Bridges, as one of the essential infrastructures in modern cities, play a critical role in road transportation and are vital to urban development and economic prosperity1. However, with the increasing age of bridges and the impact of external environmental factors, various defects may develop in bridge structures, such as cracks, seepage, leakage, and honeycombing. These defects not only compromise the structural integrity of bridges but also pose a serious threat to urban traffic safety, potentially leading to bridge collapse and traffic accidents2.
In recent years, with the rapid development of deep learning, significant progress has been made in object detection technology. The core task of object detection technology is to identify and locate target objects in images or videos. Compared to traditional computer vision algorithms, deep learning, through Convolutional Neural Networks (CNN), automatically learns feature representations, greatly improving the accuracy and robustness of object detection algorithms3. Object detection technology has been widely applied across various disciplines, and its application in bridge defect detection also holds great potential.
Although CNNs demonstrate strong performance in object detection, successful model training typically relies on a large amount of high-quality, fully annotated datasets4. Especially when preparing bounding boxes for object detection tasks, image annotation is a time-consuming and labor-intensive process. To address this challenge, researchers often use existing large public datasets, such as ImageNet5, MS COCO6, and PASCAL VOC7, for model development and training. These datasets cover a wide range of object categories and scenes, providing rich resources for general object detection. However, the applicability of public datasets in bridge defect detection is relatively limited. Bridge surfaces often have complex structures and details, with defects manifesting as cracks, spalling, corrosion, and exposed rebar, among other fine features. These defects have delicate visual characteristics, irregular distributions, blurred boundaries, and exhibit diverse behaviors under varying lighting conditions. This complexity and diversity are often difficult to fully capture with existing public datasets.
Therefore, it is particularly necessary to create a high-quality dataset specifically for bridge defect detection, covering multiple defect types and sampled under different environmental conditions. Precise annotation should not only include bounding boxes but also record detailed features to improve the model’s detection accuracy and adaptability in this field8.
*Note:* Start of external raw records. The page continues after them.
-- ==== Sys2Proof/Machine/Collect.lean ====
section
/-!
DEFINITION. Collectives (file 12, R413 to R446): groups, the chunks that every member sends in their order, grants, chunks, reduction
arithmetic, failures, completion.
-/

namespace Sys2Proof.Machine

/-! ### Groups (R413 to R417) -/

/-- Coordinates of a node ID (R342). -/
def nodeX (n : Nat) : Nat := n % 64
def nodeY (n : Nat) : Nat := n / 64 % 32
def nodeZ (n : Nat) : Nat := n / 2048

/-- A node ID names a panel (R342). -/
def nodeValid (s : State) (n : Nat) : Bool :=
  nodeX n < rd s FAB_COORD.dim_x && nodeY n < rd s FAB_COORD.dim_y && nodeZ n < rd s FAB_COORD.dim_z && n < 2 ^ 14

/-- The shape of an entry of kind 0, or a list of n members, for index arithmetic. -/
structure GrpShape where
  list : Bool
  nx : Nat
  ny : Nat
  nz : Nat
  spanX : Bool
  spanY : Bool
  deriving DecidableEq, Repr

def GrpShape.size (g : GrpShape) : Nat := g.nx * g.ny * g.nz

/-- The set bits of a zmask, ascending. -/
def zBits (m : Nat) : List Nat := (List.range 8).filter (bitOn m)

/-- The shape of an entry; a list's members count as one row. -/
def grpShape (s : State) (g : Nat) : GrpShape :=
  if on s GRP_ENT_CTL.kind g then ⟨true, rd s GRP_ENT_LIST.count g, 1, 1, false, false⟩
  else
    let nx := rd s GRP_ENT_SHAPE.nx g
    let ny := rd s GRP_ENT_SHAPE.ny g
    ⟨false, nx, ny, (zBits (rd s GRP_ENT_SHAPE.zmask g)).length,
     nx == rd s FAB_COORD.dim_x && on s FAB_COORD.wrap_x, ny == rd s FAB_COORD.dim_y && on s FAB_COORD.wrap_y⟩

/-- Entry n of the member list. -/
def mlistEntry (s : State) (n : Nat) : Nat :=
  rd s (match n % 4 with | 0 => GRP_MLIST.entry_0 | 1 => GRP_MLIST.entry_1 | 2 => GRP_MLIST.entry_2 | _ => GRP_MLIST.entry_3) (n / 4) % 2 ^ 14

/-- The members of an entry in the order of their indices (R414, R415). -/
def grpMembers (s : State) (g : Nat) : List Nat :=
  if on s GRP_ENT_CTL.kind g then (List.range (rd s GRP_ENT_LIST.count g)).map fun i => mlistEntry s (rd s GRP_ENT_LIST.first g + i)
  else
    let x0 := rd s GRP_ENT_SHAPE.x0 g
    let y0 := rd s GRP_ENT_SHAPE.y0 g
    (zBits (rd s GRP_ENT_SHAPE.zmask g)).flatMap fun z => (List.range (rd s GRP_ENT_SHAPE.ny g)).flatMap fun k =>
      (List.range (rd s GRP_ENT_SHAPE.nx g)).map fun i =>
        z * 2048 + (y0 + k) % rd s FAB_COORD.dim_y * 64 + (x0 + i) % rd s FAB_COORD.dim_x

/-- Inbound streams of an entry (R416). -/
def grpStreams (g : GrpShape) : Nat :=
  if g.list then 1 else max 1 ((if 1 < g.nx then 2 else 0) + (if 1 < g.ny then 2 else 0) + (if 1 < g.nz then 1 else 0))

/-- The staging reservation of an entry in bytes (R416). -/
def grpReserve (s : State) (g : Nat) : Nat :=
  rd s GRP_ENT_CTL.depth g * rd s GRP_ENT_CTL.slots g * 2 ^ (rd s GRP_ENT_CTL.chunk_log2_max g + 12) * grpStreams (grpShape s g)

/-- Bytes reserved by every enabled entry. -/
def grpReserved (s : State) : Nat := s.groups.foldl (fun n x => n + grpReserve s x.1) 0

/-- Keep GRP_STATUS.stage_used current. -/
def grpUsed (s : State) : State := wr s GRP_STATUS.stage_used 0 (cdiv (grpReserved s) (2 ^ 20))

/-- An entry can be enabled (R417). -/
def grpOk (s : State) (g : Nat) : Bool :=
  let ms := grpMembers s g
  let sh := grpShape s g
  let fits := grpReserved s + grpReserve s g ≤ rd s GRP_STAGE.size_mib * 2 ^ 20
  ms.contains (rd s FAB_COORD.node) && fits &&
  (if sh.list then
    rd s GRP_ENT_LIST.first g + rd s GRP_ENT_LIST.count g ≤ 16384 && rd s GRP_ENT_LIST.count g ≤ 10240 && noTwice ms && ms.all (nodeValid s)
   else
    sh.nx ≤ rd s FAB_COORD.dim_x && sh.ny ≤ rd s FAB_COORD.dim_y && sh.nz != 0 &&
    (zBits (rd s GRP_ENT_SHAPE.zmask g)).all (· < rd s FAB_COORD.dim_z) &&
    (on s FAB_COORD.wrap_x || rd s GRP_ENT_SHAPE.x0 g + sh.nx ≤ rd s FAB_COORD.dim_x) &&
    (on s FAB_COORD.wrap_y || rd s GRP_ENT_SHAPE.y0 g + sh.ny ≤ rd s FAB_COORD.dim_y))

/-! ### What a member sends (R428 to R430) -/

/-- Index of the member at ring position p of a stage, in the ring of member m; stages 0 X, 1 Y, 2 Z, 3 list. -/
def ringAt (g : GrpShape) (st m p : Nat) : Nat :=
  match st with
  | 0 => m - m % g.nx + p
  | 1 => m % g.nx + g.nx * (p + g.ny * (m / (g.nx * g.ny)))
  | 2 => m % (g.nx * g.ny) + g.nx * g.ny * p
  | _ => p

/-- Ring position of a member, or owner position of a slice, in a stage. -/
def ringPos (g : GrpShape) (st m : Nat) : Nat :=
  match st with
  | 0 => m % g.nx
  | 1 => m / g.nx % g.ny
  | 2 => m / (g.nx * g.ny)
  | _ => m

/-- Members of a ring of a stage. -/
def ringLen (g : GrpShape) (st : Nat) : Nat :=
  match st with | 0 => g.nx | 1 => g.ny | 2 => g.nz | _ => g.nx

/-- Whether a stage's axis is spanning (R417). -/
def ringSpans (g : GrpShape) (st : Nat) : Bool := match st with | 0 => g.spanX | 1 => g.spanY | _ => false

/-- Stages with more than one member, in order (R428). -/
def grpStages (g : GrpShape) : List Nat := if g.list then (if 1 < g.nx then [3] else []) else [0, 1, 2].filter fun st => 1 < ringLen g st

/-- Slices that travel together in a stage: the share of a slice. -/
def shareSlices (rs : Bool) (g : GrpShape) (st j : Nat) : List Nat :=
  (List.range g.size).filter fun k =>
    match st, rs with
    | 0, true => ringPos g 0 k == ringPos g 0 j
    | 1, true => ringPos g 0 k == ringPos g 0 j && ringPos g 1 k == ringPos g 1 j
    | 1, false => ringPos g 1 k == ringPos g 1 j && ringPos g 2 k == ringPos g 2 j
    | 2, false => ringPos g 2 k == ringPos g 2 j
    | _, _ => k == j

/-- A chunk of a share: direction (0 +, 1 −), number in the share, elements [lo, lo + n) of a slice, the bounds of its piece of the
slice in this share, and the round that orders it. -/
structure ShareChunk where
  dir : Nat
  no : Nat
  slice : Nat
  lo : Nat
  n : Nat
  plo : Nat
  phi : Nat
  round : Nat
  deriving DecidableEq, Repr

/-- Cut [lo, hi) into chunks of at most e elements. -/
def cutRange (e lo hi : Nat) : List (Nat × Nat) :=
  if e = 0 then [] else (List.range (cdiv (hi - lo) e)).map fun k => (lo + k * e, min e (hi - (lo + k * e)))

/-- Chunks of one direction of a share: the elements [a, b) of the run of its slices, `count` elements each (R429, R430). -/
def dirChunks (e count a b dir : Nat) (slices : List Nat) : List ShareChunk :=
  let pieces := ((List.range slices.length).zip slices).map fun (k, j) => (j, max a (k * count) - k * count, min b ((k + 1) * count) - k * count)
  let cs := pieces.flatMap fun (j, lo, hi) => (cutRange e lo hi).map fun (l, n) => (j, l, n, lo, hi)
  ((List.range cs.length).zip cs).map fun (no, j, l, n, lo, hi) => ⟨dir, no, j, l, n, lo, hi, no⟩

/-- The chunks of the share of a slice in the first stage of a list of stages given latest first; a later stage's round is the latest
round that its data come from. -/
def shareChunks (rs : Bool) (g : GrpShape) (e count : Nat) : List Nat → (slice : Nat) → List ShareChunk
  | [], _ => []
  | st :: before, j =>
    let slices := shareSlices rs g st j
    let total := slices.length * count
    let cs :=
      if ringSpans g st then dirChunks e count 0 (cdiv total 2) 0 slices ++ dirChunks e count (cdiv total 2) total 1 slices
      else dirChunks e count 0 total 0 slices
    if before.isEmpty then cs
    else cs.map fun c => { c with
      round := ((shareChunks rs g e count before c.slice).filter fun b => b.slice == c.slice && overlaps b.lo b.n c.lo c.n).foldl (fun r b => max r b.round) 0 }

/-- One chunk that a member sends: its place in the order of first sends, its stage, stream, ring step, share chunk and receivers, and
the direction of a multicast (none for unicast). -/
structure CollSpec where
  key : List Nat
  stage : Nat
  stream : Nat
  step : Nat
  c : ShareChunk
  tos : List Nat
  mc : Option Nat
  deriving DecidableEq, Repr

/-- Order of keys. -/
def keyLt : List Nat → List Nat → Bool
  | [], [] => false
  | [], _ => true
  | _, [] => false
  | a :: as, b :: bs => a < b || (a == b && keyLt as bs)

def insSpec (x : CollSpec) : List CollSpec → List CollSpec
  | [] => [x]
  | y :: l => if keyLt x.key y.key then x :: y :: l else y :: insSpec x l

def mkSpec (st stream step : Nat) (c : ShareChunk) (tos : List Nat) (mc : Option Nat) : CollSpec :=
  ⟨[c.round, st, c.no, step, c.dir], st, stream, step, c, tos, mc⟩

/-- The stream of a stage and direction of travel (R431). -/
def streamOf (st dir : Nat) : Nat := match st with | 0 => dir | 1 => 2 + dir | 2 => 4 | _ => 5

/-- The suffixes of a list of stages, each as the stage and its predecessors, latest first. -/
def stagesBack (l : List Nat) : List (List Nat) := (List.range l.length).map fun k => (l.take (k + 1)).reverse

/-- REDUCE_SCATTER: what a member sends in a stage's ring (R428, R429, R436). -/
def rsSends (g : GrpShape) (e count m : Nat) (back : List Nat) : List CollSpec :=
  match back with
  | [] => []
  | st :: before =>
    let n := ringLen g st
    let p := ringPos g st m
    let dirs := if ringSpans g st then [0, 1] else [0]
    dirs.flatMap fun dir => (List.range (n - 1)).flatMap fun t =>
      let o := if dir == 0 then (p + 2 * n - 1 - t) % n else (p + 1 + t) % n
      let dest := if dir == 0 then (p + 1) % n else (p + n - 1) % n
      -- the closing hop of a line runs back along it
      let stream := streamOf st (if dir == 0 && dest == 0 && !ringSpans g st && st ≤ 1 then 1 else dir)
      -- the share of owner position o among the slices this member holds in the stage
      match (List.range g.size).find? fun j => ringPos g st j == o && before.all fun b => ringPos g b j == ringPos g b m with
      | none => []
      | some j => ((shareChunks true g e count back j).filter (·.dir == dir)).map fun c => mkSpec st stream t c [ringAt g st m dest] none

/-- ALL_GATHER: what a member sends in a stage (R428, R429). -/
def agSends (g : GrpShape) (e count m : Nat) (back : List Nat) : List CollSpec :=
  match back with
  | [] => []
  | st :: _ =>
    let n := ringLen g st
    let p := ringPos g st m
    if st == 3 then
      (List.range (n - 1)).flatMap fun t => (shareChunks false g e count back ((m + n - t) % n)).map fun c => mkSpec 3 5 t c [(m + 1) % n] none
    else
      let cs := shareChunks false g e count back m
      if st == 2 then
        (List.range (n - 1)).flatMap fun t => cs.map fun c => mkSpec 2 4 t c [ringAt g 2 m ((p + 1 + t) % n)] none
      else if ringSpans g st then
        cs.map fun c =>
          let tos := (List.range (n - 1)).map fun t => ringAt g st m (if c.dir == 0 then (p + 1 + t) % n else (p + 2 * n - 1 - t) % n)
          mkSpec st (streamOf st c.dir) 0 c tos (some c.dir)
      else
        cs.flatMap fun c =>
          let up := (List.range (n - 1 - p)).map fun t => ringAt g st m (p + 1 + t)
          let down := (List.range p).map fun t => ringAt g st m (p - 1 - t)
          (if up.isEmpty then [] else [mkSpec st (streamOf st 0) 0 c up (some 0)]) ++
          (if down.isEmpty then [] else [mkSpec st (streamOf st 1) 1 c down (some 1)])

/-- EXCHANGE: block j goes straight to member j, nearest below first (R428, R431). -/
def exSends (g : GrpShape) (e count m : Nat) : List CollSpec :=
  let n := g.size
  (List.range (n - 1)).flatMap fun t =>
    let j := (m + 2 * n - 1 - t) % n
    (dirChunks e count 0 count 0 [0]).map fun c =>
      { mkSpec 4 5 t { c with slice := j } [j] none with key := [c.no, 4, 0, t, 0] }

/-- Wire element size in bytes (Table 12.2). -/
def wireBytes (op : Nat) (b : CollBody) : Nat :=
  if op == opReduceScatter && b.redOp == 0 then 16
  else if op == opReduceScatter && b.redOp == 1 then 4
  else match Fmt.ofCode b.fmt with | some f => f.bits / 8 | none => 1

/-- Elements of a full chunk (R430). -/
def chunkElems (op : Nat) (b : CollBody) : Nat := 2 ^ (b.chunk + 12) / wireBytes op b

/-- Every chunk that a member sends for a command, in the order of first sends: the position is the sent index. -/
def collPlan (g : GrpShape) (op : Nat) (b : CollBody) (m : Nat) : List CollSpec :=
  let e := chunkElems op b
  let l :=
    if op == opExchange then exSends g e b.count m
    else if op == opReduceScatter then (stagesBack (grpStages g)).flatMap (rsSends g e b.count m)
    else (stagesBack (grpStages g)).flatMap (agSends g e b.count m)
  l.foldr insSpec []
In the existing literature, publicly available datasets for bridge defect detection are relatively scarce, especially those specifically designed for object detection tasks. Most existing datasets are primarily intended for image classification rather than precise object localization. According to reference9, as of 2022, a total of 86 image datasets had been used in bridge inspection-related research, but only 26 of them were publicly accessible. In light of this, this paper selects and analyzes several representative and widely recognized high-quality datasets.
In 2017, study10 released the ‘GAPS’ (German Asphalt Pavement Distress) dataset, a small dataset for road surface defect classification, primarily aimed at detecting various common distresses on asphalt pavement. The dataset contains 1,969 sub-images, with the original image resolution of 1920 × 1080 and the cropped sub-image resolution of 64 × 64, covering defect types such as cracks, potholes, patches, and joints. In the same year, study11 constructed the ‘CSSC’ (Concrete Structure Spalling and Crack) dataset, a medium-sized dataset for classifying concrete structure defects, focusing on identifying cracks and spalling on concrete surfaces. The dataset consists of 278 spalling images and 954 crack images, which were further cropped to generate 37,523 sub-images categorized into four classes: crack, non-crack, spalling, and non-spalling. The sub-images were extracted using a sliding window technique from high-resolution originals, providing abundant high-quality training samples for deep learning models.
In addition, study12 introduced the ‘CSD’ (Cambridge Bridge Inspection Dataset), a small-scale bridge defect classification dataset focused on identifying concrete defects. The dataset contains a total of 1,028 images with a resolution of 299 × 299, including 691 images of healthy concrete and 337 images with defects. The defect types include cracks, graffiti, moss, and surface roughness. Subsequently, in 2018, study13 released the ‘SDNET2018’ dataset, which consists of 230 images of concrete surface cracks and non-cracks captured using a 16-megapixel Nikon digital camera. The images cover 54 bridge decks, 72 walls, and 104 sidewalks. After image segmentation, a total of 56,092 samples with a resolution of 256 × 256 were generated, including 47,608 crack images and 8,484 non-crack images, primarily used for training classification tasks in neural network models.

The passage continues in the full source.